Their main bldg is the Constipation....oops Constitution. >


----------



## dapaterson (4 May 2012)

However, most of NDHQ will be moving out to the former Nortel Campus, just north of Bells Corners, over the next few years; the west(ish) end would probably be a good place to look for a house.

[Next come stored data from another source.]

/-- Ports 16 and 20 as the members of a trunk pair, 16 its primary. -/
def pair (s : State) : State :=
  put [(LNK_TRUNK_PRIMARY, 16, 1), (LNK_TRUNK_PARTNER, 16, 20), (LNK_TRUNK_PRIMARY, 20, 0), (LNK_TRUNK_PARTNER, 20, 16)]
    (port 16 4 4 (port 20 4 4 s))

/-- What a training found, and what a device shows. -/
def info : TrainInfo :=
  { rate := 5, width := 4, flit := true, selnakP := true, altProto := false, x128P := false, reversed := false, inverted := 0,
    partnerPrecode := 0, eqFail128 := false, peerId := 1, credits := [16, 0, 16, 96, 16], lanes := [] }

def dev : DeviceInfo :=
  { type3 := true, hasMem := true, mld := false, ldCount := 1, bytes := 8589934592, serial := 7, lifeUsed := 3, poison := [] }

/-- A measurement by register. -/
def run1 : MarginRun := { pcie := false, eye := none, dwell := 2, toff := 0, voff := 0 }

/-- A one-flit message without data, a sound flit with it, and a link to port 16 with four flits kept and a replay count. -/
def msg0 : FlitMsg := { typ := .memReq, first := true, dataLines := 0, msg := 7 }

def rx : FlitRx := { check := { symbols := [], crc := true }, seq := 0, msg := some msg0, rets := [] }

def kept (replays : Nat) (s : State) : State :=
  onChip s (setLnkSt 16 { LnkSt.idle with
    unacked := [3, 4, 5, 6].map (fun i => { seq := i, msg := none, bucket := 0, orig := none }), replays := replays,
    lastReplayAck := some 2 })

/-- A packet offered to the switch core, and one in it. -/
def pkt : PktIn :=
  { id := 1, ingress := 16, egress := 32, typ := .memReq, lines := 0, cells := 1, arrived := 1, relaxed := false,
    pool := false, ten := none, pbrId := none, forerunner := false, answers := none, exportReq := none }

def inCore : Pkt :=
  { id := 1, ingress := 16, egress := [32], typ := .memReq, lines := 0, cells := 1, arrived := 1, sent := 0, paid := false,
    relaxed := false, pbr := none, mode := .saf, shared := false, held := false, internal := false, multicast := false,
    repaid := false, snoopOf := none, ten := none, epoch := 0, pool := false, exportReq := none, stalled := false, poisoned := false }

/-- A window of one tile on pool face 8 for tenancy 1, an entry RESIDENT on device face 16, and both in place: face 8
and the device's link up, the tenancy ON with PASID 3, the map running. -/
def win : Window := { Window.free with valid := true, kind := 1, ten := 1, port := 8, size := 1, state := 1, pans := 1 }

def resident : Entry := { Entry.zero with state := 1, loc0 := locWord 16 7 }

def pool (x : Window) (e : Entry) (s : State) : State :=
  onChip (put [(LNK_STAT_STATE, 8, 2), (LNK_STAT_STATE, 16, 2), (PRT_DEV_RESULT, 16, 1), (PRT_DEV_CAP_TILES, 16, 4096),
      (TEN_STAT_STATE, 1, 1), (TEN_CFG_PORT, 1, 8), (TEN_PASID_LO_PASID, 1, 3), (TEN_PASID_HI_PASID, 1, 3),
      (MAP_STAT_RUNNING, 0, 1), (MAP_CFG_POOL_U, 0, 1)] (port 8 0 4 (port 16 2 4 s))) fun c =>
    setLiveWin 5 x (setEntry 0 e { c with slp := { c.slp with hvOk := true } })

/-- A host read outstanding at the device. -/
def out : Leg := { dport := 16, dtag := 4, dtile := 7, slot := 0, write := false, st := .out, data := 0 }

def rdTxn : Txn :=
  { id := 3, kind := .rd, port := 8, host := none, tag := 5, ten := some 1, gen := 0, epoch := 0, win := 5, dpa := 64, line := 1,
    rtype := 0, shared := false, mv := .i, mask := fullMask, data := 0, poison := false, atom := none, stage := .device,
    lock := false, holder := false, legs := [out], old := 0, readDone := false, marked := true, lostLink := false,
    res := 0, jobOff := 0, ecc := Ecc.none, owes := false, sealTag := 0 }

/-- An entry on its way to another device tile. -/
def moving : Entry := { resident with state := 2, dest := locWord 16 9, reason := 1 }

/-- Both map copies stored on READY devices of pan 0, copy A on port 16 and copy B on port 32, in generation 3. -/
def copies (s : State) : State :=
  onChip (put [(LNK_STAT_STATE, 16, 2), (PRT_DEV_RESULT, 16, 1), (PRT_DEV_CAP_TILES, 16, 4096), (LNK_STAT_STATE, 32, 2),
      (PRT_DEV_RESULT, 32, 1), (PRT_DEV_CAP_TILES, 32, 4096), (MAP_CFG_POOL_U, 0, 1)] (port 16 2 4 (port 32 2 4 s))) fun c =>
    let h : Nat → MapHeader := fun i => { poolU := 1, copy := i, index := 0, n := 1, fsid := 0, gen := 3 }
    let c1 := setFi MAP_COPY0_DEV0 0 0 16 (setFi MAP_COPY0_DEV0 0 1 32 c)
    updDisk 16 (fun d => { d with heads := [(regionBase c1 16 1, h 0)] })
      (updDisk 32 (fun d => { d with heads := [(regionBase c1 32 1, h 1)] }) c1)

/-- A sweep at its end with tile 0 a confirmed candidate for pan 0: it lies on port 16 in pan 1, and the device on port
32 in pan 0 has room. -/
def heatState : State :=
  onChip (put [(LNK_STAT_STATE, 32, 2), (PRT_DEV_RESULT, 32, 1), (PRT_DEV_CAP_TILES, 32, 4096), (SEC_STAT_PFX_OK, 0, 1),
      (MRK_CTRL_CONFIRM, 0, 1)] (port 32 2 4 (pool win resident base))) fun c =>
    let c1 := setFi MRK_PAN_CFG_EN 0 0 1 (setFi MRK_PAN_CFG_EN 0 1 1 (setPrtSt 16 { PrtSt.idle with pan := 1 }
      (setLiveWin 5 { win with pans := 3 } c)))
    let x : Cand := { tile := 0, down := false, pan := 1, rmark := 9, wmark := 0, heat := 9 }
    { c1 with mrk := { c1.mrk with sweeping := true, confirm := [(0, (false, 0))], confirmNow := 1, rings := [(0, [x])] } }

/-- The pool of tile 0 with port 16's device cared for by device page 3, in its class of reset, with passes allowed. -/
def cared (e : Entry) : State :=
  onChip (put [(CAR_DEV_CFG_EN, 3, 1), (CAR_DEV_CFG_PORT, 3, 16), (CAR_CTRL_EN, 0, 1),
      (LNK_STAT_STATE, 32, 2), (PRT_DEV_RESULT, 32, 1), (PRT_DEV_CAP_TILES, 32, 4096)] (port 32 2 4 (pool win e base))) fun c =>
    { c with car := { c.car with wasReady := [3] } }

/-- A twin tile with its first location on port 16 and its second on port 32. -/
def twinned : Entry := { resident with twin := true, loc1 := locWord 32 9 }

/-- A shared read for ownership by host 2 that waits for its snoop of host 9, an UNPLACED line. -/
def asker : Txn :=
  { rdTxn with host := some 2, shared := true, mv := .a, stage := .snoop, lock := true, legs := [] }

def snooped : Snoop :=
  { tag := 6, txn := 3, host := 9, port := 12, line := 1, typ := .inv, answered := false, rsp := .i, gone := false,
    wroteBack := false }

def asking : State :=
  onChip (put [(LNK_STAT_STATE, 12, 2)] (port 12 0 4 (pool { win with shared := true } Entry.zero base))) fun c =>
    { c with txns := [asker], rol := { c.rol with snoops := [snooped] } }

/-- An OPEN slate entry of the window on port 8, and a state with such entries and no more. -/
def open1 : SlateEntry :=
  { id := 4, port := 8, line := 1, ten := 1, epoch := 0, mask := 15, data := 77, time := 9, draining := false, trig := none,
    win := 5, host := none, shared := false, txn := none, forWait := false }

def slated (l : List SlateEntry) : State :=
  onChip (pool { win with rtype := 1 } resident base) fun c => { c with slt := { c.slt with entries := l, nextId := 9 } }

def bell1 : Bell :=
  { port := 8, tag := 5, eight := false, gen := 0, covers := [], internal := false, limit := false, lostLink := false }

/-- A host read in the shaper queue. -/
def rdTxn0 : Txn := { rdTxn with stage := .shaper, legs := [], marked := false }

/-- A record of tenancy 1 that holds its signature, version and length; with its CRC; and tenancy 1 OFF with it. -/
def recHead : List Host.Cell := writeBytes [] (recAddr 1 0) (leBytes 4 0x52454E54 ++ [1, 0, 0, 4])
def recWhole : List Host.Cell :=
  writeBytes recHead (recAddr 1 0x3FC) (leBytes 4 (crc32 (readBytes recHead (recAddr 1 0) 1020)).toNat)
def recorded : State := { put [(TEN_STAT_STATE, 1, 0)] (pool win resident base) with recs := recWhole }

/-- A platform event not yet sent. -/
def ev : BrgEvent := { id := 4, record := { w0 := 1, w1 := 2, w2 := 3, w3 := 4, w4 := 5 }, sent := false, polled := false, ibi0 := false, ibi1 := false }


/-- Images of SVN 5 under key slots 0 and 1 in the active slots A, three words in prefect slot B. -/
def updated : State :=
  onChip base fun c => { c with sec := { c.sec with
    mgtSlot := some false, pfxSlot := some false, mgtMin := some 3, pfxMin := some 4,
    mgtA := { words := some [0x494C5648, 0x50000, 0, 0], spoiled := false },
    pfxA := { words := some [0x494C5648, 0x50101, 0, 0], spoiled := false },
    pfxB := { words := some [1, 2, 3], spoiled := false } } }

/-- Port 8 with an SPDM session and a transmit key in set 1. -/
def keyed : State :=
  onChip (pool win resident base) fun c => { c with sec := { c.sec with
    sessions := [(8, 1)], ide := [(8, { IdeSt.idle with txKey := [(1, 99)], rxGo := some 0 })] } }

end Sys2Proof.Tests
end

section
/-!
PROOFS. Which parts and register fields a change of the part touches: the rules that `changesOnly` is built with, one
for each named operation, applied from the last operation to the first.
-/
namespace Sys2Proof.Machine

/-- What `changesOnly` says of the part alone: d is c but for the listed parts and the listed register fields. -/
def chipChangesOnly (ps : List Part) (ks : List Nat) (c d : Chip) : Prop :=
  keepsParts (.fld :: ps) c d ∧ keepsRegs ks c d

Of course, size and price range will also influence his choice, but once the main body is at Nortel, the commute from Orleans will be not so much fun.


----------



## JBP (7 May 2012)

Thanks very much folks, that's the best info we've received thus far! 38 buildings, that's rediculous...


----------



## Nfld Sapper (7 May 2012)

Welcome to the NCR and the crystal palace......


----------



## Robert0288 (7 May 2012)

Sig Joeschmo said:
			
		

> Thanks very much folks, that's the best info we've received thus far! 38 buildings, that's rediculous...



Look at it this way, they could also service the rest of the 156(ish) buildings they are spread out in.


----------



## REDinstaller (9 May 2012)

Ummmm, They do.


----------